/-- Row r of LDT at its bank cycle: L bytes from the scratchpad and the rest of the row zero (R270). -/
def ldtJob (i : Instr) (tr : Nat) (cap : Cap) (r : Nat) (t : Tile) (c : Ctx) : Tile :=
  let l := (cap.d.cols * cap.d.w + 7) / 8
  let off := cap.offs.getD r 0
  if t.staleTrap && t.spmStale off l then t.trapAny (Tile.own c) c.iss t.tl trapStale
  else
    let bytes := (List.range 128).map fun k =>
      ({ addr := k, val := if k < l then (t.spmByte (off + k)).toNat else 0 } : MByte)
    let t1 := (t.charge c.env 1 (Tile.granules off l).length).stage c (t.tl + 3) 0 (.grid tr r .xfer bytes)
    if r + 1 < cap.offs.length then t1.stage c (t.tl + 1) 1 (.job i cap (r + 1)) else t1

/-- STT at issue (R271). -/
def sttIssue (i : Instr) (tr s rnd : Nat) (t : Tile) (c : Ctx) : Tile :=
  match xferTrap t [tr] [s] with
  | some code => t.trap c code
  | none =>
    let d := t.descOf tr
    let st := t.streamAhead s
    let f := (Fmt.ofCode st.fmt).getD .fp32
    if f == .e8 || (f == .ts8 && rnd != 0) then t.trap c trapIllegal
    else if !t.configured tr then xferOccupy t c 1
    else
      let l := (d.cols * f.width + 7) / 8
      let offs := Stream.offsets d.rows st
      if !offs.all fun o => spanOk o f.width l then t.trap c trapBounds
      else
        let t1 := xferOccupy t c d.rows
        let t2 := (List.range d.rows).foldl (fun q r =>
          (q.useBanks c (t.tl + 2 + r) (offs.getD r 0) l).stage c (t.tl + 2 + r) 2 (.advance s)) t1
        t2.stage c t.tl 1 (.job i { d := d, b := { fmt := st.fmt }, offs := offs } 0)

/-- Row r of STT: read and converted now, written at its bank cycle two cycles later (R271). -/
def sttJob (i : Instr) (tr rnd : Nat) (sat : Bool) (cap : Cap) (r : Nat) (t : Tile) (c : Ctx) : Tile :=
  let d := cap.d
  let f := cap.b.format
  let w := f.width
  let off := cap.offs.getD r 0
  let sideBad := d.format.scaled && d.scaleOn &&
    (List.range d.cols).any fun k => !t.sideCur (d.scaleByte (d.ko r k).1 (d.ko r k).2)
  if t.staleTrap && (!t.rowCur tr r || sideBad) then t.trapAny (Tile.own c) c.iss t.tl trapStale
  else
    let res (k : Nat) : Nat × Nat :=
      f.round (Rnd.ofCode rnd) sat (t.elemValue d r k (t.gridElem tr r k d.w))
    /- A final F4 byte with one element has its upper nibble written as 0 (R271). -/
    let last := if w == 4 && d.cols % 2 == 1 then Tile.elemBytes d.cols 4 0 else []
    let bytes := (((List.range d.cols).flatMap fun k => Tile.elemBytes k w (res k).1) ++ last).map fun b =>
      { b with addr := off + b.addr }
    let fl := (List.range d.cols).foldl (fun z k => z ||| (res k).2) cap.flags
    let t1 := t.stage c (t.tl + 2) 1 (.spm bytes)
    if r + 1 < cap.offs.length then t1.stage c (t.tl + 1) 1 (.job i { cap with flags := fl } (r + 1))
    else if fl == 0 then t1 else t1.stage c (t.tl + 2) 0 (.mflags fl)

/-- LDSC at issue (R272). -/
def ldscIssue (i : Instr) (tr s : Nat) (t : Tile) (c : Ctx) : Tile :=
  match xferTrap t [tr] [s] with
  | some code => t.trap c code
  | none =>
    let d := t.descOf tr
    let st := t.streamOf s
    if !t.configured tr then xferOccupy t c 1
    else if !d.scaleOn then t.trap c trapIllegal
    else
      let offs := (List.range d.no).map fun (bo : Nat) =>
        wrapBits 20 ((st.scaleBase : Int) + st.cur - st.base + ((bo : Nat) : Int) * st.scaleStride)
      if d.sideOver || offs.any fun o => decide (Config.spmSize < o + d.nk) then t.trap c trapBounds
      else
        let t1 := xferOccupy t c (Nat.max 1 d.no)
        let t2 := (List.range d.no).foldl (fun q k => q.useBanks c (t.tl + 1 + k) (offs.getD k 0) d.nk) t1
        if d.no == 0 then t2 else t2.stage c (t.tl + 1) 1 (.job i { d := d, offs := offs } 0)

• • • • •

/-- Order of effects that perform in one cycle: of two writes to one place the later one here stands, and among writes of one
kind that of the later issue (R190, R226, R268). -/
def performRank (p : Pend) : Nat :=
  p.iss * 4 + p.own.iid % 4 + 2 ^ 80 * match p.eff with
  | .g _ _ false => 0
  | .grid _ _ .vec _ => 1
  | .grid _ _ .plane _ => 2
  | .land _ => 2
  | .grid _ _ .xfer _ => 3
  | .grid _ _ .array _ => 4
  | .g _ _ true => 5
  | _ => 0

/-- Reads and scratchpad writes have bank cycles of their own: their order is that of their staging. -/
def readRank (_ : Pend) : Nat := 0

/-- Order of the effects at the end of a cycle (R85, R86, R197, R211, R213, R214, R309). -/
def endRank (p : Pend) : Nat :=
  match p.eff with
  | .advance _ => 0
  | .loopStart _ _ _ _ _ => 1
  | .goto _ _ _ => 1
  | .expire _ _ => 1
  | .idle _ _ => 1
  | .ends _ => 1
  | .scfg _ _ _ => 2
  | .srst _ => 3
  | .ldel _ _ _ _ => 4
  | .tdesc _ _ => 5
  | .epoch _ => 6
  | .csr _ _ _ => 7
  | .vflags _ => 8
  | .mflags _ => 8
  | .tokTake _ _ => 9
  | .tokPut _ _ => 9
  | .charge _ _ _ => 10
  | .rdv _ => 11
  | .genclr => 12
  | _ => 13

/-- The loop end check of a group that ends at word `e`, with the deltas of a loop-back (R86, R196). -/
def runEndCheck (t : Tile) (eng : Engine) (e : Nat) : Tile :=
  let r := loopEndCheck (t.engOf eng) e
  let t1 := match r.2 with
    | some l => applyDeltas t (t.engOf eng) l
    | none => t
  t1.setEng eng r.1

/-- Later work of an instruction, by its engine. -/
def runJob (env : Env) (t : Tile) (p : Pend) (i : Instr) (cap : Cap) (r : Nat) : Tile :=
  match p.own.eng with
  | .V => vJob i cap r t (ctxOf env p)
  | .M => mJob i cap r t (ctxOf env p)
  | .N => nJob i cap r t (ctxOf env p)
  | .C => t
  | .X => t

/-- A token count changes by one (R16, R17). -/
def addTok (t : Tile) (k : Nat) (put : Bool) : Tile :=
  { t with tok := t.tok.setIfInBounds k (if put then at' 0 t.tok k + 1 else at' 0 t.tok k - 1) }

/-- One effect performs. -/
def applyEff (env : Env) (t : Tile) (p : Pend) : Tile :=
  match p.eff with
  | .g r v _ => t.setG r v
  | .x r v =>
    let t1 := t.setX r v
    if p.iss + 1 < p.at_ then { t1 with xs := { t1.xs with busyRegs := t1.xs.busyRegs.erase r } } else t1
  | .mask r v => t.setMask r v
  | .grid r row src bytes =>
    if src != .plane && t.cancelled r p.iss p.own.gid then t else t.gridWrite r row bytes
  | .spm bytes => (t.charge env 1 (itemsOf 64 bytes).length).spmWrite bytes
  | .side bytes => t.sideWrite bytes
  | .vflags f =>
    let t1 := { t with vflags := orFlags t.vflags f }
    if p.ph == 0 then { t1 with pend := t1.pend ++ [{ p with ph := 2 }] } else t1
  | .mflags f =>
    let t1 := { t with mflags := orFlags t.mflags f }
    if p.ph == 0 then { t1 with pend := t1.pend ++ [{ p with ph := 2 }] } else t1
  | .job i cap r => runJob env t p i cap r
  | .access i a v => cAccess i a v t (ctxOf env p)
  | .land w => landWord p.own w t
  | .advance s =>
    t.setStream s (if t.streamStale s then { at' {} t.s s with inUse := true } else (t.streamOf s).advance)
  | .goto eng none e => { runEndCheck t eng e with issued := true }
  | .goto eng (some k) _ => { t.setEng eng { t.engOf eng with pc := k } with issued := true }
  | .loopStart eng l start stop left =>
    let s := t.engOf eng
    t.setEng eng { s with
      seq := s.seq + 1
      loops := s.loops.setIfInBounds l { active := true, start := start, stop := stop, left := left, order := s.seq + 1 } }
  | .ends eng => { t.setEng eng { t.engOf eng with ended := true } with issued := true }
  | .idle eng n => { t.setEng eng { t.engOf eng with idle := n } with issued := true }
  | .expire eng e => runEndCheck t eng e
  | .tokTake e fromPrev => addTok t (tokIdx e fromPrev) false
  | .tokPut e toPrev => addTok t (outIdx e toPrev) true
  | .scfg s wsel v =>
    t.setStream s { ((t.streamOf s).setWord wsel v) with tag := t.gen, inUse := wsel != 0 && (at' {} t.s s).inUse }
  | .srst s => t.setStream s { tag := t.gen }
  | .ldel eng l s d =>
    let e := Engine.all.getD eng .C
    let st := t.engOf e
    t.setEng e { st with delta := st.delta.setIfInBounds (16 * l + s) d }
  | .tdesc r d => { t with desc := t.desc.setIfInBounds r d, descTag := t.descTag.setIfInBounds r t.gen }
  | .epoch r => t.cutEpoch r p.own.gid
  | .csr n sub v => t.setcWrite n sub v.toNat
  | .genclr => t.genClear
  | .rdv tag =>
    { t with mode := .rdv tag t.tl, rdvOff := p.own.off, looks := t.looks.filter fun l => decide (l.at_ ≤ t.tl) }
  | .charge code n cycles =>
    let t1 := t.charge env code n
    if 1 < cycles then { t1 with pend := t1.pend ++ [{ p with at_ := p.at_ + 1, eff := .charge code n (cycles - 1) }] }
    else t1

• • • • •

> **INSTRUCTIONS FOR THE TASK**: Copy out, exactly and alone, the lines of the entries above between the ones holding "l then (t.spmByte" and "let f := cap.b.format", inclusive.

> **EXPECTED OUTPUT**:
      ({ addr := k, val := if k < l then (t.spmByte (off + k)).toNat else 0 } : MByte)
    let t1 := (t.charge c.env 1 (Tile.granules off l).length).stage c (t.tl + 3) 0 (.grid tr r .xfer bytes)
    if r + 1 < cap.offs.length then t1.stage c (t.tl + 1) 1 (.job i cap (r + 1)) else t1

/-- STT at issue (R271). -/
def sttIssue (i : Instr) (tr s rnd : Nat) (t : Tile) (c : Ctx) : Tile :=
  match xferTrap t [tr] [s] with
  | some code => t.trap c code
  | none =>
    let d := t.descOf tr
    let st := t.streamAhead s
    let f := (Fmt.ofCode st.fmt).getD .fp32
    if f == .e8 || (f == .ts8 && rnd != 0) then t.trap c trapIllegal
    else if !t.configured tr then xferOccupy t c 1
    else
      let l := (d.cols * f.width + 7) / 8
      let offs := Stream.offsets d.rows st
      if !offs.all fun o => spanOk o f.width l then t.trap c trapBounds
      else
        let t1 := xferOccupy t c d.rows
        let t2 := (List.range d.rows).foldl (fun q r =>
          (q.useBanks c (t.tl + 2 + r) (offs.getD r 0) l).stage c (t.tl + 2 + r) 2 (.advance s)) t1
        t2.stage c t.tl 1 (.job i { d := d, b := { fmt := st.fmt }, offs := offs } 0)

/-- Row r of STT: read and converted now, written at its bank cycle two cycles later (R271). -/
def sttJob (i : Instr) (tr rnd : Nat) (sat : Bool) (cap : Cap) (r : Nat) (t : Tile) (c : Ctx) : Tile :=
  let d := cap.d
  let f := cap.b.format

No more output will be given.